Het onbekende en nog ongepubliceerde handgeschreven Iournaal van een Leidse jongeman, Jean Henri Schultz, over zijn reis naar en in Suriname in 1800/1801, was de andere bron waaraan we veel aandacht besteed hebben. De studenten vonden het handschrift dat ze moesten translittereren, moeilijk leesbaar, maar deze moeilijkheidsgraad verbleekte toen ik hun een vroeg-zeventiende-eeuws handschrift uit de rijke voorraad van mijn collega Piet Verkruijsse voorlegde. Een tumultueus gesis en gezucht bevestigde mijn didactische opzet. Toen ze na enkele dagen net zo hard steunen en kreunen als de Amsterdamse studenten die tekst letter voor letter en woord voor woord konden lezen, was het translittereren van Schultz een peulenschilletje geworden.

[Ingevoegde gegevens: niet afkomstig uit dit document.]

-- ==== Sys2Proof/Machine/Streams.lean ====
section
/-! DEFINITION. The Stream Adapter of spec/44_stream_adapter.md: open, close, read, write and seek of the three kinds,
R190 to R207. -/

namespace Sys2Proof.Machine

open Sys2Proof

/-! ## Shared steps -/

/-- `open(mode)` (R190): dead instance, mode, then `acquire`, which may block. -/
def openStream (k : Kind) (w : Site) (mode : Mode) (s : State) : Except Stop State :=
  match liveOf w.inst s with
  | .error e => .error e
  | .ok l =>
    if l.st.kind ≠ k then refuse .wrongKind
    else if modeAllowed s.cfg k mode then acquire w.inst ⟨w.caller, some mode⟩ s
    else raises w.caller .invalidArgument s

/-- `close(ses)` (R191): the Session is destroyed and its token released. -/
def closeStream (k : Kind) (c : Ctx) (s : State) : Except Stop State :=
  match heldSession c s with
  | .error e => .error e
  | .ok (l, _) => if l.st.kind ≠ k then refuse .wrongKind else release c s

/-- `ses.pos <- n` (R201). -/
def setPos (id n : Nat) (s : State) : State := s.modifySession id fun ses => { ses with pos := n }

/-- The rest of a stream read once the text stands in `rd_buf` (R194, R197, R201): the slice is returned, the position
is behind it. -/
def finishRead (c : Ctx) (offset cap : Nat) (buf : List Byte) (s : State) : Except Stop State :=
  returns c.caller (.bytes (readSlice buf offset cap))
    (s.modifySession c.inst fun ses => { ses with rdBuf := buf, pos := offset + (readSlice buf offset cap).length })

/-- The offset computation of a seek (R199): `none` for `End` and for a negative result. -/
def seekTarget (pos : Nat) (offset : Int) (whence : Whence) : Option Nat :=
  match whence with
  | .fromStart => if offset < 0 then none else some offset.toNat
  | .fromCurrent => if (pos : Int) + offset < 0 then none else some ((pos : Int) + offset).toNat
  | .fromEnd => none

/-- The rest of a seek after its reset (R199, R200). -/
def finishSeek (c : Ctx) (pos : Nat) (offset : Int) (whence : Whence) (s : State) : Except Stop State :=
  match seekTarget pos offset whence with
  | none => raises c.caller .invalidArgument s
  | some n => returns c.caller (.position n) (setPos c.inst n s)

/-- The session's mode lets the operation go on, or `refuse(mode)` (R204). -/
def requireMode (ok : Bool) (k : Except Stop State) : Except Stop State := if ok then k else refuse .mode

/-! ## LED -/

/-- `LED.Open` (R190). -/
def execLedOpen (w : Site) (mode : Mode) (s : State) : Out := finish (openStream .led w mode s)

/-- `LED.Close` (R191). -/
def execLedClose (c : Ctx) (s : State) : Out := finish (closeStream .led c s)

/-- `LED.StreamRead` (R193): always `IOFault`. -/
def execLedStreamRead (c : Ctx) (_offset _cap : Nat) (s : State) : Out :=
  finish (stream c DeviceConfig.led? s fun _ _ => raises c.caller .ioFault s)

/-- The patterns of an LED write: one masked write per byte other than NUL, in order (R192). -/
def writePatterns (id : Nat) (led : LedState) (data : List Byte) (s : State) : Except Stop State :=
  match data with
  | [] => .ok s
  | b :: rest =>
    if b = 0 then writePatterns id led rest s
    else (writePattern id led b s).bind (writePatterns id led rest)

/-- The number of bytes of an LED write that are not skipped (R192). -/
def patternCount (data : List Byte) : Nat := (data.filter fun b => b ≠ 0).length

/-- `LED.StreamWrite` (R192). -/
def execLedStreamWrite (c : Ctx) (offset : Nat) (data : List Byte) (s : State) : Out :=
  finish (stream c DeviceConfig.led? s fun led ses =>
    requireMode (Mode.canWrite ses.mode) (copyIn c.caller s
      ((writePatterns c.inst led data s).bind fun s' =>
        returns c.caller (.count (patternCount data)) (setPos c.inst (offset + patternCount data) s'))))

/-- `LED.Seek` (R199): `LED.WritePattern(st.initValue)`, then the offset. -/
def execLedSeek (c : Ctx) (offset : Int) (whence : Whence) (s : State) : Out :=
  finish (stream c DeviceConfig.led? s fun led ses =>
    (writePattern c.inst led led.initValue s).bind (finishSeek c ses.pos offset whence))

/-! ## RGB -/

/-- `RGB.Open` (R190). -/
def execRgbOpen (w : Site) (mode : Mode) (s : State) : Out := finish (openStream .rgb w mode s)

/-- `RGB.Close` (R191). -/
def execRgbClose (c : Ctx) (s : State) : Out := finish (closeStream .rgb c s)

/-- `RGB.StreamRead` (R194). -/
def execRgbStreamRead (c : Ctx) (offset cap : Nat) (s : State) : Out :=
  finish (stream c DeviceConfig.rgb? s fun rgb ses =>
    requireMode (Mode.canRead ses.mode) (copyIn c.caller s
      (finishRead c offset cap (if offset = 0 then colorText rgb.color else ses.rdBuf) s)))

/-- `ses.wr_buf <- tmp ; ses.pos <- offset + n` (R195). -/
def storeWrite (id : Nat) (tmp : List Byte) (pos : Nat) (s : State) : State :=
  s.modifySession id fun ses => { ses with wrBuf := tmp, pos := pos }

/-- The part of an RGB stream write that follows the fit check (R195), on the copy `tmp`. -/
def rgbWriteText (c : Ctx) (rgb : RgbState) (tmp : List Byte) (offset n : Nat) (s : State) : Except Stop State :=
  if (trimmed tmp).length > rgbTextLen then raises c.caller .invalidFormat s
  else if (trimmed tmp).length = rgbTextLen then
    match parseColor (trimmed tmp) with
    | none => raises c.caller .invalidFormat s
    | some col => (applyColor c.inst rgb col (storeWrite c.inst tmp (offset + n) s)).bind (returns c.caller (.count n))
  else returns c.caller (.count n) (storeWrite c.inst tmp (offset + n) s)

/-- `RGB.StreamWrite` (R195); no privilege is checked (R203). -/
def execRgbStreamWrite (c : Ctx) (offset : Nat) (data : List Byte) (s : State) : Out :=
  finish (stream c DeviceConfig.rgb? s fun rgb ses =>
    requireMode (Mode.canWrite ses.mode) (copyIn c.caller s
      (if offset + data.length > s.cfg.wrBufSize then raises c.caller .invalidFormat s
       else rgbWriteText c rgb (overlay ses.wrBuf offset data) offset data.length s)))

/-- `RGB.Seek` (R199): `RGB.ResetDuty()`, then the offset. -/
def execRgbSeek (c : Ctx) (offset : Int) (whence : Whence) (s : State) : Out :=
  finish (stream c DeviceConfig.rgb? s fun _ ses =>
    (resetDuty c.inst s).bind (finishSeek c ses.pos offset whence))

/-! ## Switch -/

/-- `SW.Open` (R190). -/
def execSwOpen (w : Site) (mode : Mode) (s : State) : Out := finish (openStream .sw w mode s)

/-- `SW.Close` (R191). -/
def execSwClose (c : Ctx) (s : State) : Out := finish (closeStream .sw c s)

/-- `SW.StreamRead` (R197): one register read at offset 0, none otherwise. -/
def execSwStreamRead (c : Ctx) (offset cap : Nat) (s : State) : Out :=
  finish (stream c DeviceConfig.sw? s fun sw ses =>
    requireMode (Mode.canRead ses.mode) (copyIn c.caller s
      (if offset = 0 then
        match readMasked c.inst sw s with
        | .error e => .error e
        | .ok (v, s') => finishRead c offset cap (switchText v) s'
       else finishRead c offset cap ses.rdBuf s)))

/-- `SW.StreamWrite` (R198): always `InvalidArgument`. -/
def execSwStreamWrite (c : Ctx) (_offset : Nat) (_data : List Byte) (s : State) : Out :=
  finish (stream c DeviceConfig.sw? s fun _ _ => raises c.caller .invalidArgument s)

/-- `SW.Seek` (R199): no reset (R181). -/
def execSwSeek (c : Ctx) (offset : Int) (whence : Whence) (s : State) : Out :=
  finish (stream c DeviceConfig.sw? s fun _ ses => finishSeek c ses.pos offset whence s)

end Sys2Proof.Machine
end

Van het journaal hebben we samen een teksteditie gemaakt, waarbij naast taalkundige zaken problemen van editietechniek, woord- en zakencommentaar, de revue passeerden. Ook in Schultz' journaal treffen we naast historische feiten voorbeelden van bizarre beeldvorming aan, evenals van koloniale meningsvorming. Bij de behandeling van de kaaiman (krokodil) wordt in alle ernst meegedeeld dat sommige indianenvrouwen ‘het hielden met’ kaaimannen. Met een knipoog naar Choderlos de Laclos zou ik dit ‘Liaisons très dangereuses’ willen noemen, levensgevaarlijk. Wij hebben deze mededeling bij geen enkele andere schrijvende reiziger bevestigd gevonden. Het is een mythe zoals die van eldorado, menseneters, kopvoeters en andere monsters in de binnenlanden van Guyana. Problematisch wordt Schultz ook als hij over slavernij schrijft, het is duidelijk dat hij op de één of andere manier belangen heeft in de plantagelandbouw. Hij noemt naar beste weten aantallen plantages, slaven en ponden geproduceerde suiker, maar over de slavernij als zodanig geeft hij een ‘mening’: de praktijk valt best mee, het is lang zo erg niet als men in Nederland wel ‘uitkrijt’, vooral sinds het boek van Stedman uitgekomen is. John Gabriel Stedman geeft beschrijvingen en schokkende afbeeldingen van strafplegingen in zijn boek Reize naar Surinamen en door de binnenste gedeelten van Guiana (1799-1800). Schultz polemiseert op zijn manier met de kritische Stedman. Eerst vindt

[pagina 280]
[p. 280]

men dat straffen van de slaven wel onaangenaam om te zien, schrijft hij, maar het went snel en op den duur komt men tot de conclusie dat de slaven niet beter verdienen [...]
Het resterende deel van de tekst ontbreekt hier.